**Brief:** Only one span of the listing below is wanted: the lines from the one with "def wholePairs : Bool → List BusEvent → Bool" through the one with "es => txBytes es", reproduced exactly, both ends kept.

**Input:**
-- ==== Sys2Proof/Safety.lean ====
section
/-! DEFINITION. Safety.lean: the terms claims about the machine are stated in: legal parameters, R91's table of written
commands, the chip-select discipline and the pair discipline of an event sequence, what a device register holds, the
frames written once more in the spec's wire-position form, the invariant every step keeps, and the run of one command to
its completion. -/

namespace Sys2Proof.Machine

/-! ### Legal parameters (spec/00_scope.md R7) -/

/-- `REG_ADDR` is injective on the 14 names (R7, spec/20_memory.md R50). -/
abbrev regMapInjective (m : RegMap) : Prop := (RegName.all.map m.addr).Nodup

/-- The 14 wire addresses differ in their low nibbles, so that every device decodes every register
(spec/20_memory.md R64). The default map has this. -/
abbrev regMapDecodable (m : RegMap) : Prop := (RegName.all.map (fun n => lowNibble (m.addr n))).Nodup

/-- The legal values of R7. -/
abbrev paramsLegal (p : Params) : Prop :=
  p.chainLenReset ≠ 0 ∧ 1 ≤ p.tSettleUs ∧ regMapInjective p.regAddr ∧ p.nPhys ≠ 0

/-! ### Written commands (spec/30_encoding.md R91, R92) -/

/-- The assembler's spelling of each register name, written out pair by pair (spec/20_memory.md R49, R90). -/
def spelledRegisters : List (String × RegName) :=
  [("NO_OP", .noOp), ("DIGIT_0", .digit0), ("DIGIT_1", .digit1), ("DIGIT_2", .digit2), ("DIGIT_3", .digit3),
   ("DIGIT_4", .digit4), ("DIGIT_5", .digit5), ("DIGIT_6", .digit6), ("DIGIT_7", .digit7),
   ("DECODE_MODE", .decodeMode), ("INTENSITY", .intensity), ("SCAN_LIMIT", .scanLimit), ("SHUTDOWN", .shutdown),
   ("DISPLAY_TEST", .displayTest)]

/-- R91's table and R92's ranges, row by row: the written command spells the command. It uses neither the table nor the
checks that the assembler and `AsmLine.wellFormed` share. -/
inductive Spells : AsmLine → Instr → Prop
  | addressedWrite {dev val : Nat} {s : String} {r : RegName} (hd : dev ≤ 255) (hr : (s, r) ∈ spelledRegisters)
      (hv : val ≤ 255) :
      Spells ⟨"ADDRESSED_WRITE", [.num dev, .name s, .num val]⟩ (.addressedWrite (.ofNat 8 dev) r (.ofNat 8 val))
  | broadcastWrite {val : Nat} {s : String} {r : RegName} (hr : (s, r) ∈ spelledRegisters) (hv : val ≤ 255) :
      Spells ⟨"BROADCAST_WRITE", [.name s, .num val]⟩ (.broadcastWrite r (.ofNat 8 val))
  | configure {dev dm inten sl : Nat} (hd : dev ≤ 255) (hm : dm ≤ 255) (hi : inten ≤ 15) (hs : sl ≤ 7) :
      Spells ⟨"CONFIGURE", [.num dev, .num dm, .num inten, .num sl]⟩
        (.configure (.ofNat 8 dev) (.ofNat 8 dm) (.ofNat 4 inten) (.ofNat 3 sl))
  | configureAll {dm inten sl : Nat} (hm : dm ≤ 255) (hi : inten ≤ 15) (hs : sl ≤ 7) :
      Spells ⟨"CONFIGURE_ALL", [.num dm, .num inten, .num sl]⟩
        (.configureAll (.ofNat 8 dm) (.ofNat 4 inten) (.ofNat 3 sl))
  | enable {dev : Nat} (hd : dev ≤ 255) : Spells ⟨"ENABLE", [.num dev]⟩ (.enable (.ofNat 8 dev))
  | disable {dev : Nat} (hd : dev ≤ 255) : Spells ⟨"DISABLE", [.num dev]⟩ (.disable (.ofNat 8 dev))
  | enableAll : Spells ⟨"ENABLE_ALL", []⟩ .enableAll
  | disableAll : Spells ⟨"DISABLE_ALL", []⟩ .disableAll
  | setTestMode : Spells ⟨"SET_TEST_MODE", []⟩ .setTestMode
  | clearTestMode : Spells ⟨"CLEAR_TEST_MODE", []⟩ .clearTestMode
  | writeDigit {dev digit val : Nat} (hd : dev ≤ 255) (hk : digit ≤ 255) (hv : val ≤ 255) :
      Spells ⟨"WRITE_DIGIT", [.num dev, .num digit, .num val]⟩
        (.writeDigit (.ofNat 8 dev) (.ofNat 8 digit) (.ofNat 8 val))
  | clearDigit {dev digit : Nat} (hd : dev ≤ 255) (hk : digit ≤ 255) :
      Spells ⟨"CLEAR_DIGIT", [.num dev, .num digit]⟩ (.clearDigit (.ofNat 8 dev) (.ofNat 8 digit))
  | fillDevice {dev : Nat} (hd : dev ≤ 255) : Spells ⟨"FILL_DEVICE", [.num dev]⟩ (.fillDevice (.ofNat 8 dev))
  | clearDevice {dev : Nat} (hd : dev ≤ 255) : Spells ⟨"CLEAR_DEVICE", [.num dev]⟩ (.clearDevice (.ofNat 8 dev))
  | fillAll : Spells ⟨"FILL_ALL", []⟩ .fillAll
  | clearAll : Spells ⟨"CLEAR_ALL", []⟩ .clearAll
  | setChainLength {n : Nat} (hn : n ≤ 255) : Spells ⟨"SET_CHAIN_LENGTH", [.num n]⟩ (.setChainLength (.ofNat 8 n))

/-! ### Event sequences (spec/40_chain_primitives.md R108, spec/20_memory.md R55) -/

/-- The chip-select discipline R108 of a sequence that begins with the line asserted (`true`) or deasserted: every
`Tx` inside a frame, `Sel(true)` and `Sel(false)` alternating, no `Delay` inside a frame, the line deasserted at the
end. -/
def csDiscipline : Bool → List BusEvent → Bool
  | false, [] => true
  | true, [] => false
  | false, .sel true :: es => csDiscipline true es
  | true, .sel false :: es => csDiscipline false es
  | true, .tx _ :: es => csDiscipline true es
  | false, .delay _ :: es => csDiscipline false es
  | _, _ => false

/-- Every frame holds a whole number of pairs (R55): between `Sel(true)` and `Sel(false)` the number of bytes is even.
The flag says whether the bytes since the last `Sel` are odd in number. -/
def wholePairs : Bool → List BusEvent → Bool
  | odd, [] => !odd
  | odd, .tx _ :: es => wholePairs (!odd) es
  | odd, .sel _ :: es => !odd && wholePairs false es
  | odd, .delay _ :: es => wholePairs odd es

/-- The bytes a sequence transmits, in order. -/
def txBytes : List BusEvent → List Byte
  | [] => []
  | .tx b :: es => b :: txBytes es
  | _ :: es => txBytes es

/-- The level a sequence leaves the chip-select line at, from the level it found. -/
def csAfter (cs : Bool) (evs : List BusEvent) : Bool :=
  evs.foldl (fun c e => match e with | .sel b => b | _ => c) cs

/-- The delays of a sequence, in order. -/
def delaysOf : List BusEvent → List Nat
  | [] => []
  | .delay n :: es => n :: delaysOf es
  | _ :: es => delaysOf es

/-! ### Frames in wire-position form (spec/40_chain_primitives.md R107) -/

/-- One frame of `n` pairs, counted from the first pair sent: pair number `i` is `(a, v)` when `i = n - d`, and
`(0x00, 0x00)` otherwise (R107). -/
def wireFrame (n d : Nat) (a v : Byte) : List BusEvent :=
  .sel true
    :: (List.range n).flatMap (fun i => if i = n - d then [.tx a, .tx v] else [.tx 0x00, .tx 0x00])
    ++ [.sel false]

/-- `n` frames, each of the one pair `(a, v)` (R102). -/
def onePairFrames (n : Nat) (a v : Byte) : List BusEvent :=
  (List.replicate n [BusEvent.sel true, .tx a, .tx v, .sel false]).flatten

/-- The eight digit frames of device `d`, digit `k + 1` the `k`-th of them (R134). -/
def wireDigitFrames (m : RegMap) (n d : Nat) (v : Byte) : List BusEvent :=
  (List.range 8).flatMap (fun k => wireFrame n d (((RegName.storage)[k]?.map m.addr).getD 0x00) v)

/-! ### What the devices hold (spec/20_memory.md R45, R48) -/

/-- The device register space at `(j, name)`: the byte device `j` (1-based) holds in a register; none where there is no
such device, and none for `NO_OP`, which is not storage (R45). For claims only: no command reads it (R48). -/
def State.devReg (s : State) (j : Nat) (n : RegName) : Option Byte :=
  match j with
  | 0 => none
  | k + 1 => (s.chain[k]?).bind (fun dev => (dev.regs.read n).map Cell.value)

/-- The shift register of device `j` as a pair of bytes `(A_j, D_j)`. -/
def State.shiftReg (s : State) (j : Nat) : Option (Byte × Byte) :=
  match j with
  | 0 => none
  | k + 1 => (s.chain[k]?).map (fun dev => (dev.a.value, dev.d.value))

/-! ### The invariant of every step -/

/-- What holds in every reachable state: CHAIN_LEN is not 0 (spec/10_state.md R25); the parameters are legal and the
number of devices is N_PHYS; while BUSY = 0 the sequencer is empty and chip-select is deasserted (R30, R39); while
BUSY = 1 something is pending, it will complete with OK (R37), and it keeps the chip-select discipline from the line's
present level (R108). -/
structure State.Inv (s : State) : Prop where
  chainLen_ne_zero : s.chainLen ≠ 0
  params_legal : paramsLegal s.params
  chain_length : s.chain.length = s.params.nPhys.toNat
  idle : s.busy = false → s.pending = [] ∧ s.pendStatus = .ok ∧ s.pendResult = 0x00 ∧ s.csAsserted = false
  running : s.busy = true → s.pending ≠ [] ∧ s.pendStatus = .ok ∧ csDiscipline s.csAsserted s.pending = true

/-! ### Runs -/

/-- The transport acknowledges every pending event, one after the other. -/
def drain (s : State) : State := s.pending.foldl (fun t _ => emitHead t) s

/-- The state after a command: accepted, and every event it makes pending acknowledged. `none` if the command stops. -/
def afterCommand (i : Instr) (s : State) : Option State :=
  match exec i s with
  | .next t => some (drain t)
  | _ => none

/-- The state after a sequence of commands, each run to its completion before the next is accepted (R182). -/
def afterCommands : List Instr → State → Option State
  | [], s => some s
  | i :: is, s => (afterCommand i s).bind (afterCommands is)

/-- The machine itself running one command to its completion: the host offers the command's word, and the transport
acknowledges one event in each of the next `n` steps. -/
def commandRun (i : Instr) (n : Nat) (s : State) : Host.Outcome State Fault Refusal :=
  Sys2Proof.core.run (n + 1) { s with inputs := Pins.command (encode i) :: List.replicate n Pins.ack }

/-- The bits a receiver takes from the data line on the edges of the clock to a level. The Booleans are the levels the
clock and the data line start at. -/
def sampledBits (sampleLevel : Bool) : Bool → Bool → List WireOp → List Bool
  | _, _, [] => []
  | clk, _, .data b :: ops => sampledBits sampleLevel clk b ops
  | clk, d, .clock c :: ops =>
    if c = sampleLevel ∧ c ≠ clk then d :: sampledBits sampleLevel c d ops else sampledBits sampleLevel c d ops
  | clk, d, .csN _ :: ops => sampledBits sampleLevel clk d ops
  | clk, d, .wait _ :: ops => sampledBits sampleLevel clk d ops

/-- The clock does not move while `cs_n` is high (R57). The first Boolean is the level of `cs_n` at the start. -/
def clockOnlyWhileSelected : Bool → List WireOp → Bool
  | _, [] => true
  | _, .csN level :: ops => clockOnlyWhileSelected level ops
  | csN, .clock _ :: ops => !csN && clockOnlyWhileSelected csN ops
  | csN, _ :: ops => clockOnlyWhileSelected csN ops

end Sys2Proof.Machine
end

**Result:**
def wholePairs : Bool → List BusEvent → Bool
  | odd, [] => !odd
  | odd, .tx _ :: es => wholePairs (!odd) es
  | odd, .sel _ :: es => !odd && wholePairs false es
  | odd, .delay _ :: es => wholePairs odd es

/-- The bytes a sequence transmits, in order. -/
def txBytes : List BusEvent → List Byte
  | [] => []
  | .tx b :: es => b :: txBytes es
  | _ :: es => txBytes es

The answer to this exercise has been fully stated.